Logo un manifesto per l aquila

Logo del Comitato civico.

Il Comitato civico Un Manifesto per L'Aquila ha elaborato 10 principi base per affrontare un progetto di ricostruzione.


Il sisma devastante che ha colpito l’Abruzzo e con particolare crudeltà la città di L’Aquila e la sua provincia ha ferito profondamente un paese già in lotta con gli effetti di una crisi economica mondiale, ha deturpato un tessuto urbano diffuso di grande valore dal punto di vista artistico, storico, delle tradizioni locali, ha segnato in maniera indelebile l’anima dei suoi abitanti, con la perdita delle persone care, della certezza della propria casa come porto sicuro, dei luoghi collettivi della memoria, personale e familiare, come elemento di identità e appartenenza. Al tempo stesso è stato, però, un'occasione di eccezionale risveglio della solidarietà nazionale e una prova ammirevole di dignità da parte delle popolazioni colpite.

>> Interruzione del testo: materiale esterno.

-- ==== Sys2Proof/Machine/Replies.lean ====
section
/-! DEFINITION. The bytes of replies: the enumerations of 09 R172, the records, and the blocks of Table 9.4b. -/

namespace Sys2Proof.Machine

/-! ## Enumerations (09 R172, Table 9.3b) -/

def Status.code : Status → Byte
  | .ok => 0x00
  | .accepted => 0x01
  | .ignored => 0x02
  | .notReady => 0x10
  | .badRequest => 0x11
  | .badFrame => 0x12
  | .badArg => 0x13
  | .refused => 0x14
  | .wrongPort => 0x15
  | .busy => 0x16
  | .noCue => 0x20
  | .noPlay => 0x21
  | .cueInUse => 0x22
  | .cueRetiring => 0x23
  | .dupLabel => 0x24
  | .stale => 0x25
  | .cueProtected => 0x26
  | .playFull => 0x27
  | .claimFull => 0x28
  | .badToken => 0x30
  | .notInFallback => 0x31

/-- The status byte of a reply that is not yet ready (09 Table 9.3b, PENDING). -/
def pendingCode : Byte := 0xFF

/-- "None" for any field but a cue, play id, channel or continue-from (09 R172). -/
def noneByte : Byte := 0xFF

def SlotStatus.code : SlotStatus → Byte
  | .free => 0
  | .held => 1
  | .retiring => 2

def Curve.code : Curve → Byte
  | .linear => 0
  | .square => 1
  | .cube => 2
  | .switch => 3

def EndAction.code : EndAction → Byte
  | .sustain => 0
  | .release => 1
  | .repeating _ => 2
  | .chain _ => 3

/-- The end-action parameter (01 R7). -/
def EndAction.parameter : EndAction → Nat
  | .sustain => 0
  | .release => 0
  | .repeating n => n
  | .chain t => t

def Policy.code : Policy → Byte
  | .restart => 0
  | .queue => 1
  | .ignore => 2

def Phase.code : Phase → Byte
  | .delay => 0
  | .ramp => 1
  | .hold => 2
  | .sustain => 3
  | .fadeout _ _ => 4

/-- A source and the pattern index byte that always follows it (09 R172). -/
def Source.bytes : Source → List Byte
  | .buildingLink => [0, 0]
  | .servicePort => [1, 0]
  | .input k => [2, byte k]
  | .chain => [3, 0]
  | .fallback => [4, 0]
  | .start => [5, 0]

def Repeats.code : Repeats → Byte
  | .times n => byte n
  | .forever => 0xFF

def SupervisorState.code : SupervisorState → Byte
  | .normal => 0
  | .tripped => 1
  | .locked => 2

def ThermalState.code : ThermalState → Byte
  | .normal => 0
  | .warn => 1
  | .shutdown => 2

def ResetCause.code : ResetCause → Byte
  | .power => 0
  | .pin => 1
  | .request => 2

def Port.code : Port → Byte
  | .buildingLink => 0
  | .servicePort => 1

/-- The store state and the store owner (09 Table 9.6). -/
def StoreState.bytes : StoreState → List Byte
  | .idle => [0, noneByte]
  | .saving owner _ => [1, owner.code]

def ServiceMode.code : ServiceMode → Byte
  | .openMode => 0
  | .readOnly => 1
  | .silent => 2
  | .off => 3

def LiveMode.code : LiveMode → Byte
  | .plain m => m.code
  | .offPending _ => 4

def PatternAction.code : PatternAction → Byte
  | .trigger => 0
  | .release => 1
  | .toggle => 2

def EventKind.code : EventKind → Byte
  | .press => 0
  | .release => 1

def lineLevelCode : LineLevel → Byte
  | .low => 0
  | .high => 1

def acceptedCode : Option LineLevel → Byte
  | none => noneByte
  | some v => lineLevelCode v

def Baud.code : Baud → Byte
  | .b19200 => 0
  | .b38400 => 1
  | .b57600 => 2
  | .b115200 => 3

def WatchdogUnit.code : WatchdogUnit → Byte
  | .second => 0
  | .minute => 1

def StartPolicy.code : StartPolicy → Byte
  | .dark => 0
  | .startCue => 1
  | .resumeSet => 2

def Deglitch.code : Deglitch → Byte
  | .us50 => 0
  | .us100 => 1
  | .us200 => 2
  | .us400 => 3

/-- The last reading: the reading + 40, FFh for none (09 R172). -/
def readingCode : Option Int → Byte
  | none => noneByte
  | some t => byte (t + 40).toNat

/-! ## Replies and their frames (09 section 9.1) -/

/-- A reply with no payload. -/
def Reply.bare (st : Status) : Reply := ⟨st, []⟩

/-- Status, length, payload and CRC-8, as the Service Port carries them (08 R168). -/
def Reply.spBytes (r : Reply) : List Byte :=
  let body := r.status.code :: byte r.payload.length :: r.payload
  body ++ [crc8 body]

/-- What a read returns while no reply is ready (08 R168). -/
def pendingBytes : List Byte := [pendingCode, 0, crc8 [pendingCode, 0]]

/-- The bytes a Service Port read supplies for a pending reply (08 R168). -/
def SpReply.bytes : SpReply → List Byte
  | .none => pendingBytes
  | .preparing => pendingBytes
  | .ready r => r.spBytes

/-- The first `count` bytes of a read; past the CRC-8 every byte reads FFh (08 R168). -/
def readBytes (bs : List Byte) (count : Nat) : List Byte := bs.take count ++ List.replicate (count - bs.length) 0xFF

/-- The reply frame on the Building Link, from unit address `address` (09 section 9.1). -/
def Reply.frame (r : Reply) (address : Nat) : List Byte :=
  let body := byte (address + 0x80) :: byte r.payload.length :: r.status.code :: r.payload
  0x5A :: (body ++ [crc8 body])

/-! ## Records -/

/-- The cue record with its trim (09 section 9.4). -/
def CueRecord.bytes (r : CueRecord) : List Byte :=
  byte r.label.length :: r.label ++
    [byte r.priority, r.curve.code, r.startStep, r.stopStep, r.stepPeriod, r.delay.count, byte r.delay.unit.val,
     r.hold.count, byte r.hold.unit.val, r.endAction.code, byte r.endAction.parameter, r.policy.code, r.releaseFade,
     byte r.channels.length] ++
    r.channels.flatMap (fun e => [byte e.channel, e.scale]) ++ [r.trim]

/-- The pattern record (09 section 9.4). -/
def PatternRecord.bytes (r : PatternRecord) : List Byte :=
  [byteOfBool r.enabled, byte r.elements.length] ++
    r.elements.flatMap (fun e => [byte e.line, e.kind.code]) ++ [byte r.window, r.action.code, byte r.cue]

/-- The last-refusal record; an empty one reads 00h in every field (09 R173, 11 R187). -/
def refusalBytes : Option RefusalRecord → List Byte
  | none => [0, 0, 0, 0, 0]
  | some r => byte r.cue :: r.source.bytes ++ [r.reason.code, byte r.channel]

def evictionBytes : Option EvictionRecord → List Byte
  | none => [0, 0]
  | some r => [byte r.evicted, byte r.evicting]

/-! ## Payloads of the reading requests (09 Table 9.4b) -/

/-- The status block (09 Table 9.6, 08 R171). -/
def State.statusBlock (s : State) : List Byte :=
  [byteOfBool s.running, s.resetCause.code, byteOfBool s.fallbackOn, s.entryCount, byteOfBool s.frozen,
   s.thermal.state.code, readingCode s.thermal.lastReading] ++ s.store.bytes ++
    [byteOfBool s.imageValid, s.serviceMode.code, byte s.playTotal] ++ bytes2 s.flags.toNat

/-- 11 R187. -/
def State.eventsBlock (s : State) : List Byte :=
  bytes2 s.flags.toNat ++ bytes2 s.config.attentionMask.toNat ++ refusalBytes s.lastRefusal ++ evictionBytes s.lastEviction

/-- The group list in 5 bytes: its count and four places (09 R175). -/
def groupBytes (groups : List Nat) : List Byte :=
  byte groups.length :: ((groups.map byte) ++ List.replicate 4 0).take 4

/-- The configuration block: every item in ascending order of its code (09 R175). -/
def Items.bytes (i : Items) : List Byte :=
  byte i.unitAddress :: groupBytes i.groups ++
    [i.baud.code, i.watchdogPeriod, i.watchdogUnit.code, byte i.fallbackCue, i.startPolicy.code, byte i.startCue,
     byte i.settleDelay, i.serviceMode.code, byte i.maxRetries, i.retryDelay, i.goodRunTime, i.deglitch.code,
     byte i.averaging.samples, byte i.warn, byte i.shutdown, byte i.hysteresis, byte i.derate] ++
    i.lines.toList.map (fun l => byteOfBool l.enabled) ++ i.lines.toList.map (fun l => lineLevelCode l.activeLevel) ++
    i.lines.toList.map (fun l => byte l.debounce.ms) ++ bytes2 i.attentionMask.toNat

/-- 01 R13. -/
def Slot.bytes (x : Slot) : List Byte := x.status.code :: x.revision :: x.record.bytes

/-- The next number after a listing: the first of what is left, 0 when nothing is (01 R14, 02 R63, R64). -/
def continueFrom (rest : List Nat) : Byte := byte (rest.head?.getD 0)

/-- The non-FREE slots numbered `first` or above, in ascending order (01 R14). -/
def State.listedSlots (s : State) (first : Nat) : List Nat :=
  (List.range' 1 64).filter fun n => first ≤ n && (s.slot n).status != .free

/-- A LIST_CUES reply (01 R14). -/
def State.cueListing (s : State) (first : Nat) : List Byte :=
  let all := s.listedSlots first
  let given := all.take Config.listCuesLimit
  byte given.length ::
    given.flatMap (fun n => [byte n, (s.slot n).status.code, (s.slot n).revision]) ++
    [continueFrom (all.drop Config.listCuesLimit)]

/-- The HELD or RETIRING slots that hold a label, in ascending order (01 R15; by R6 at most one for a label not empty). -/
def State.slotsLabelled (s : State) (label : List Byte) : List Nat :=
  (List.range' 1 64).filter fun n => (s.slot n).status != .free && (s.slot n).record.label == label

/-- The existing plays with ids `first` and above (02 R63). -/
def State.listedPlays (s : State) (first : Nat) : List Nat :=
  playIds.filter fun id => first ≤ id && (s.play id).isSome

def playEntry (id : Nat) (p : Play) : List Byte :=
  byte id :: byte p.cue :: p.source.bytes ++ [byte p.priority, p.phase.code]

/-- A LIST_PLAYS reply (02 R63). -/
def State.playListing (s : State) (first : Nat) : List Byte :=
  let all := s.listedPlays first
  let given := all.take Config.listPlaysLimit
  byte given.length ::
    given.flatMap (fun id => match s.play id with | none => [] | some p => playEntry id p) ++
    [continueFrom (all.drop Config.listPlaysLimit)]

/-- Fade steps done, 0 outside FADEOUT (02 R64). -/
def Phase.done : Phase → Nat
  | .fadeout _ k => k
  | .delay | .ramp | .hold | .sustain => 0

/-- The fade origin level of a channel, 0 outside FADEOUT (02 R64). -/
def Phase.originAt : Phase → Nat → Nat
  | .fadeout origins _, c => originLevel origins c
  | .delay, _ | .ramp, _ | .hold, _ | .sustain, _ => 0

/-- The play header (09 Table 9.7). -/
def playHeader (id : Nat) (p : Play) : List Byte :=
  byte id :: byte p.cue :: p.source.bytes ++ [byte p.priority, p.phase.code, p.step] ++ bytes3 p.timer ++
    [p.repeats.code, byteOfBool p.pendingRestart, byte p.phase.done]

/-- A channel entry of QUERY_PLAY (02 R64). -/
def State.playChannelEntry (s : State) (id : Nat) (p : Play) (c : Nat) : List Byte :=
  byte c :: bytes2 (playLevel (s.recordOf p) p c) ++ [byteOfBool (s.owner c == some id)] ++ bytes2 (p.phase.originAt c)

/-- A QUERY_PLAY reply from channel entry `first` of the cue's list (02 R64). -/
def State.playReport (s : State) (id : Nat) (p : Play) (first : Nat) : List Byte :=
  let all := (s.recordOf p).channelNumbers
  let given := (all.drop (first - 1)).take Config.queryPlayLimit
  let next := first + Config.queryPlayLimit
  playHeader id p ++ byte given.length :: given.flatMap (s.playChannelEntry id p) ++
    [if next ≤ all.length then byte next else 0]

/-- A claim entry of QUERY_CHANNEL (04 R98). -/
def State.claimEntry (s : State) (c id : Nat) : List Byte :=
  match s.play id with
  | none => []
  | some p => [byte id, byte p.cue, byte p.priority] ++ bytes2 (playLevel (s.recordOf p) p c)

/-- A QUERY_CHANNEL reply (04 R98). -/
def State.channelReport (s : State) (c : Nat) (x : Channel) : List Byte :=
  [x.state.code, byte x.retryCount, byteOfBool x.openLoadFlag] ++ bytes2 x.level ++
    byte (s.claimList c).length :: (s.claimList c).flatMap (s.claimEntry c)

/-- A READ_PATTERN reply, with the whole ms left on the window (06 R143). -/
def Pattern.report (x : Pattern) : List Byte :=
  x.record.bytes ++ byte x.progress :: bytes2 (msLeft (x.window.getD 0))

/-- One line entry of QUERY_INPUTS (06 R144). -/
def Line.report (x : Line) (i : LineItems) : List Byte :=
  [byteOfBool i.enabled, lineLevelCode x.raw, acceptedCode x.accepted, byteOfBool (x.accepted == some i.activeLevel),
   byteOfBool x.timer.isSome]

/-- A QUERY_INPUTS reply, IN1 first (06 R144). -/
def State.inputsReport (s : State) : List Byte :=
  (List.range' 1 8).flatMap fun l => match s.line l with | none => [] | some x => x.report (s.lineItems l)

end Sys2Proof.Machine
end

Un progetto collettivoModifica

La presenza delle istituzioni nell’emergenza, necessarie e vicine a chi soffre, il senso della comunità, che ha trovato espressione nella solidarietà umana di queste settimane drammatiche, debbono trasformarsi in uno sforzo collettivo altrettanto straordinario per la costruzione del futuro, il futuro della comunità abruzzese ma anche del paese come collettività nazionale, la prova della sua capacità di mettere a frutto le eccellenze locali e insieme di aprire la collaborazione con le migliori esperienze nazionali e internazionali, di progettare con intelligenza e sensibilità guardando lontano, di tessere il dialogo fra i cittadini e le istituzioni.

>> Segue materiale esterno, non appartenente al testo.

-- ==== Sys2Proof/Machine/Step.lean ====
section
/-! DEFINITION. One step: the command at the front of the queue, or on an empty queue what time brings. -/

namespace Sys2Proof.Machine

/-- A step on an empty queue: an expiry that is due, or 50 µs (log 2). -/
def idle (s : State) : Host.Outcome State Fault Refusal :=
  match pick s.ties s.due with
  | none => .next s.tick
  | some e => exec e { s with ties := s.ties + 1 }

/-- A step takes the command at the front of the queue and runs it on the queue's rest. -/
def step (s : State) : Host.Outcome State Fault Refusal :=
  match s.pending with
  | [] => idle s
  | c :: rest => exec c { s with pending := rest }

/-- The state with the command that a word spells at the front of its queue; unchanged where the word spells none. -/
def State.withFetchWord (s : State) (nbits w : Nat) : State :=
  match decodeTableWord nbits w with
  | none => s
  | some c => { s with pending := c :: s.pending }

end Sys2Proof.Machine
end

Un progetto innovativoModifica

La ricostruzione della città di L’Aquila e del suo territorio richiede di più del difficilissimo ripristino di una normalità oggi inimmaginabile. Le ferite chiedono, per essere risarcite, una prospettiva straordinaria: fare della rinascita dei luoghi violati un modello esemplare di progettualità, per l’attenzione alla qualità della vita e per l’innovazione tecnologica, orientata, oltreché alla doverosa sicurezza, al rispetto dell’ambiente. E farne anche un modello esemplare di governo, per la condivisione delle decisioni, per l’efficacia e l’efficienza, e dunque per i tempi, della realizzazione, per la trasparenza della gestione. L'Università, luogo di futuro per eccellenza, spina dorsale della città, deve accompagnare la rinascita del territorio, diventando esemplare per la qualità dell’accoglienza, lo spessore della ricerca, la capacità di fare sistema con il tessuto imprenditoriale attorno ad una ricostruzione modello, che faccia scuola per qualità ambientale ed estetica, efficienza economica, rispetto delle risorse naturali e del territorio.

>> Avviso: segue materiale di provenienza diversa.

/-! ## The Building Link and the Service Port -/

/-- The receiver: a 5Ah byte while it hunts starts a frame; a gap or a byte error in a frame, and a frame whose check fails,
abandon it with LINK_ERROR; while it hunts a byte error is discarded. A byte or a whole frame that comes while a reply waits
drops the reply first, with its unit address or its reset, and is then received. That a byte error is then in a frame, and
that a 5Ah byte whose start bit begins the waiting reset is taken as a sync byte after it, are the model's choice (log 9), as
is that a failed frame whose start bit begins that reset raises LINK_ERROR after it (log 8). While a reply is sent, or in
reset, nothing is received. That a sync byte and a failed check act whatever the receiver's state, and that a stray gap has no
effect, are logs 21 and 1. A reset leaves the part loading, with the store and the raw levels as they stood; that the resume
set stands is log 12. -/
def Obligations.TheReceiverHuntsReceivesAndAbandons : Prop :=
  ∀ s : State,
    (s.stage ≠ .held → s.linkReply = .idle →
      exec .linkSyncByte s = .next { s with receiver := .receiving } ∧
      exec .linkFrameCheckFailed s = .next { s with receiver := .hunting, flags := s.flags ||| 0x2000 } ∧
      (s.receiver = .receiving →
        exec .linkGapExpiry s = .next { s with receiver := .hunting, flags := s.flags ||| 0x2000 } ∧
        exec .linkByteError s = .next { s with receiver := .hunting, flags := s.flags ||| 0x2000 }) ∧
      (s.receiver = .hunting → exec .linkGapExpiry s = .next s ∧ exec .linkByteError s = .next s)) ∧
    (∀ r d, s.stage ≠ .held → s.linkReply = .waiting r d →
      let dropped : State := { s with linkReply := .idle, linkAddress := d.address.getD s.linkAddress }
      (s.receiver = .hunting → exec .linkGapExpiry s = .next s) ∧
      (d.reset = false →
        exec .linkSyncByte s = .next { dropped with receiver := .receiving } ∧
        exec .linkByteError s = .next { dropped with receiver := .hunting, flags := s.flags ||| 0x2000 } ∧
        exec .linkFrameCheckFailed s = .next { dropped with receiver := .hunting, flags := s.flags ||| 0x2000 }) ∧
      (d.reset = true → ∃ v, ResetFrom s v .request ∧
        exec .linkSyncByte s = .next { v with receiver := .receiving } ∧ exec .linkByteError s = .next v ∧
        exec .linkFrameCheckFailed s = .next { v with flags := 0x2000 })) ∧
    ((s.stage = .held ∨ ∃ f d, s.linkReply = .sending f d) →
      exec .linkSyncByte s = .next s ∧ exec .linkGapExpiry s = .next s ∧ exec .linkByteError s = .next s ∧
      exec .linkFrameCheckFailed s = .next s ∧ ∀ address, exec (.frameForAnotherUnit address) s = .next s ∧
        s.receive (.link address) = (s, none))

/-- The reply is sent as a frame from the unit's address + 80h. When it has been sent the receiver hunts again, and when a
start bit drops it while it waits the receiver takes that byte as the start of a frame; in both a deferred address change
takes effect, and a deferred reset begins with cause REQUEST. That the receiver then receives is log 9, and that a reply
leaves from the address in force when its sending begins, also after a change of it while the reply waited, is the model's
choice (log 21). The CRC-8 gives the worked frames of chapters 08 and 09. A reset leaves the part loading, with the store and
the raw levels as they stood; that the resume set stands is log 12. -/
def Obligations.RepliesAreSentOrDroppedWithTheirEffects : Prop :=
  ∀ (s : State) (r : Reply) (d : Deferred) (frame : List Byte),
    (s.linkReply = .waiting r d →
      exec .replyStart s = .next { s with
        linkReply := .sending (0x5A :: byte (s.linkAddress + 0x80) :: byte r.payload.length :: r.status.code :: r.payload ++
          [crc8 (byte (s.linkAddress + 0x80) :: byte r.payload.length :: r.status.code :: r.payload)]) d } ∧
      (d.reset = false → exec .replyDropped s = .next { s with
        linkReply := .idle, linkAddress := d.address.getD s.linkAddress, receiver := .receiving }) ∧
      (d.reset = true → ∃ u, exec .replyDropped s = .next u ∧ ResetFrom s u .request)) ∧
    (s.linkReply = .sending frame d →
      (d.reset = false → exec .replySent s = .next { s with
        linkReply := .idle, linkAddress := d.address.getD s.linkAddress, receiver := .hunting }) ∧
      (d.reset = true → ∃ u, exec .replySent s = .next u ∧ ResetFrom s u .request)) ∧
    crc8 [0x01] = 0x07 ∧ crc8 [0x01, 0x00] = 0x15 ∧ crc8 [0x01, 0x00, 0x05] = 0x70 ∧ crc8 [0xFF, 0x00] = 0xD7 ∧
    crc8 [0x03, 0x01, 0x30, 0x0C] = 0x8C ∧ (Reply.mk .ok [2]).frame 3 = [0x5A, 0x83, 0x01, 0x00, 0x02, 0x6E]

/-- The Service Port acknowledges its own address while it listens. An acknowledged write makes the pending reply preparing; a
read supplies PENDING or the ready reply from its first byte, padded with FFh, keeps it, and goes on until the controller ends
it by a byte it does not acknowledge or a stop condition, after which no further byte is supplied; a start condition ends what
was under way. At its end an acknowledged write is taken while the port listens, and then nothing changes before its request
is acted on, a malformed one is answered BAD_FRAME and an aborted one leaves no reply; while the port does not listen none is
taken and no reply is left. A write whose address was not acknowledged is not taken. The two observation fields, reads as
commands and whole writes as commands are logs 18 and 10. -/
def Obligations.ServicePortTransactions : Prop :=
  ∀ (s : State) (target : BitVec 7) (count : Nat) (ends : Bool),
    let listens := s.stage ≠ .held ∧ (s.serviceMode.behaves = .openMode ∨ s.serviceMode.behaves = .readOnly)
    let begun : State :=
      { s with
        spWrite := .none, spReading := none, spReply := if s.spWrite = .acknowledged then .none else s.spReply }
    let reply := match begun.spReply with
      | .ready r => r.status.code :: byte r.payload.length :: r.payload ++
          [crc8 (r.status.code :: byte r.payload.length :: r.payload)]
      | .none => [0xFF, 0x00, 0xD7]
      | .preparing => [0xFF, 0x00, 0xD7]
    let supplied (left : List Byte) : List Byte := left.take count ++ List.replicate (count - left.length) 0xFF
    (listens → target = s.spAddress →
      exec (.spWriteStart target) s = .next { begun with spAck := true, spReply := .preparing, spWrite := .acknowledged } ∧
      exec (.spRead (some target) ⟨count, ends⟩) s = .next { begun with
        spAck := true, spOut := supplied reply, spReading := if ends then none else some (reply.drop count) }) ∧
    (¬(listens ∧ target = s.spAddress) →
      exec (.spWriteStart target) s = .next { begun with spAck := false, spWrite := .refused } ∧
      exec (.spRead (some target) ⟨count, ends⟩) s = .next { begun with spAck := false, spOut := [] }) ∧
    (∀ left, s.spReading = some left →
      exec (.spRead none ⟨count, ends⟩) s = .next { s with
        spOut := supplied left, spReading := if ends then none else some (left.drop count) }) ∧
    (s.spReading = none → exec (.spRead none ⟨count, ends⟩) s = .next s) ∧
    (s.spWrite = .acknowledged → listens →
      s.receive .servicePort = ({ s with spWrite := .none }, some .servicePort) ∧
      exec .spBadFrame s = .next { s with spWrite := .none, spReply := .ready ⟨.badFrame, []⟩ } ∧
      exec .spWriteAborted s = .next { s with spWrite := .none, spReply := .none }) ∧
    (s.spWrite = .acknowledged → ¬listens →
      s.receive .servicePort = ({ s with spWrite := .none, spReply := .none }, none) ∧
      exec .spBadFrame s = .next { s with spWrite := .none, spReply := .none } ∧
      exec .spWriteAborted s = .next { s with spWrite := .none, spReply := .none }) ∧
    (s.spWrite = .refused →
      s.receive .servicePort = ({ s with spWrite := .none }, none) ∧
      exec .spBadFrame s = .next { s with spWrite := .none } ∧ exec .spWriteAborted s = .next { s with spWrite := .none }) ∧
    (s.spWrite = .none → listens →
      s.receive .servicePort = ({ s with spAck := true, spReply := .preparing, spReading := none }, some .servicePort) ∧
      exec .spBadFrame s = .next { s with spAck := true, spReply := .ready ⟨.badFrame, []⟩, spReading := none } ∧
      exec .spWriteAborted s = .next { s with spAck := true, spReply := .none, spReading := none }) ∧
    (s.spWrite = .none → ¬listens →
      s.receive .servicePort = ({ s with spAck := false, spReading := none }, none) ∧
      exec .spBadFrame s = .next { s with spAck := false, spReading := none } ∧
      exec .spWriteAborted s = .next { s with spAck := false, spReading := none })

/-! ## Play timers -/

/-- At a ramp step's expiry the step moves one place toward the stop step. Short of it, one more step period is loaded; at it,
the play goes to SUSTAIN, to HOLD, or, in a RETIRING slot at SUSTAIN, to its release. A timer that has not run out does not
expire (R36, R58). -/
def Obligations.RampStepExpiryMovesOneStepToTheStopStep : Prop :=
  ∀ (s : State) (id : Nat) (p : Play), s.play id = some p → p.phase = .ramp → s.frozen = false →
    let r := s.recordOf p
    let next := if p.step.toNat < r.stopStep.toNat then p.step + 1
      else if r.stopStep.toNat < p.step.toNat then p.step - 1 else p.step
    (p.timer ≠ 0 → exec (.rampStepExpiry id) s = .next s) ∧
    (p.timer = 0 → ∃ u, exec (.rampStepExpiry id) s = .next u ∧ PlaySide s u ∧ ChannelsFollow s u ∧
      (next ≠ r.stopStep → OtherPlaysStand s u id ∧ SameEvents s u ∧ u.claims = s.claims ∧ u.slots = s.slots ∧
        u.play id = some { p with step := next, timer := r.stepPeriod.toNat }) ∧
      (next = r.stopStep → r.endAction = .sustain → (s.slot p.cue).status ≠ .retiring →
        OtherPlaysStand s u id ∧ SameEvents s u ∧ u.claims = s.claims ∧ u.slots = s.slots ∧
        u.play id = some { p with step := next, phase := .sustain, timer := 0 }) ∧
      (next = r.stopStep → r.endAction = .sustain → (s.slot p.cue).status = .retiring →
        OtherPlaysStand s u id ∧ SameEvents s u ∧ Released s u id { p with step := next }) ∧
      (next = r.stopStep → r.endAction ≠ .sustain → r.hold.count ≠ 0 →
        OtherPlaysStand s u id ∧ SameEvents s u ∧ u.claims = s.claims ∧ u.slots = s.slots ∧
        u.play id = some { p with step := next, phase := .hold, timer := r.hold.count.toNat * unitMs r.hold.unit }))

/-- At the expiry of HOLD, and at the end of RAMP with hold 0, the end action is taken: RELEASE, and an exhausted REPEAT,
release the play; a REPEAT with ramps left goes back to the start step in RAMP with its claims and its pending restart kept;
and in a RETIRING slot every end action releases the play. A timer that has not run out does not expire (R36, R58). -/
def Obligations.EndActionsReleaseOrRepeat : Prop :=
  ∀ (s : State) (id : Nat) (p q : Play) (i : Instr), s.play id = some p → s.frozen = false →
    (i = .holdExpiry id ∧ p.phase = .hold ∧ q = p ∨
      i = .rampStepExpiry id ∧ p.phase = .ramp ∧ (s.recordOf p).hold.count = 0 ∧
        stepToward p.step (s.recordOf p).stopStep = (s.recordOf p).stopStep ∧
        q = { p with step := (s.recordOf p).stopStep }) →
    (∃ n, (s.recordOf p).endAction = .repeating n) ∨ (s.recordOf p).endAction = .release ∨
      (s.slot p.cue).status = .retiring →
    (p.timer ≠ 0 → exec i s = .next s) ∧
    (p.timer = 0 → ∃ u, exec i s = .next u ∧ PlaySide s u ∧ SameEvents s u ∧ ChannelsFollow s u ∧ OtherPlaysStand s u id ∧
      let again (left : Repeats) : Prop := u.claims = s.claims ∧ u.slots = s.slots ∧
        u.play id = some { q with
          phase := .ramp, step := (s.recordOf p).startStep, timer := (s.recordOf p).stepPeriod.toNat, repeats := left }
      if (s.slot p.cue).status = .retiring then Released s u id q
      else
        match (s.recordOf p).endAction, p.repeats with
        | .repeating _, .forever => again .forever
        | .repeating _, .times (n + 1) => again (.times n)
        | _, _ => Released s u id q)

Un progetto chiaroModifica

I dieci principi del manifesto sono un invito e una guida per quanti sono chiamati a essere parte attiva di questa rinascita, impresa difficile e opportunità straordinaria, i punti attraverso i quali ai cittadini sia garantito un progetto chiaro e la possibilità di concorrere a disegnarlo e di vigilare sulla sua realizzazione.

È uno sforzo collettivo che chiama in causa la responsabilità e l’impegno individuali e istituzionali, dei cittadini e degli amministratori, del mondo economico e della società civile. Ed è uno sforzo urgente.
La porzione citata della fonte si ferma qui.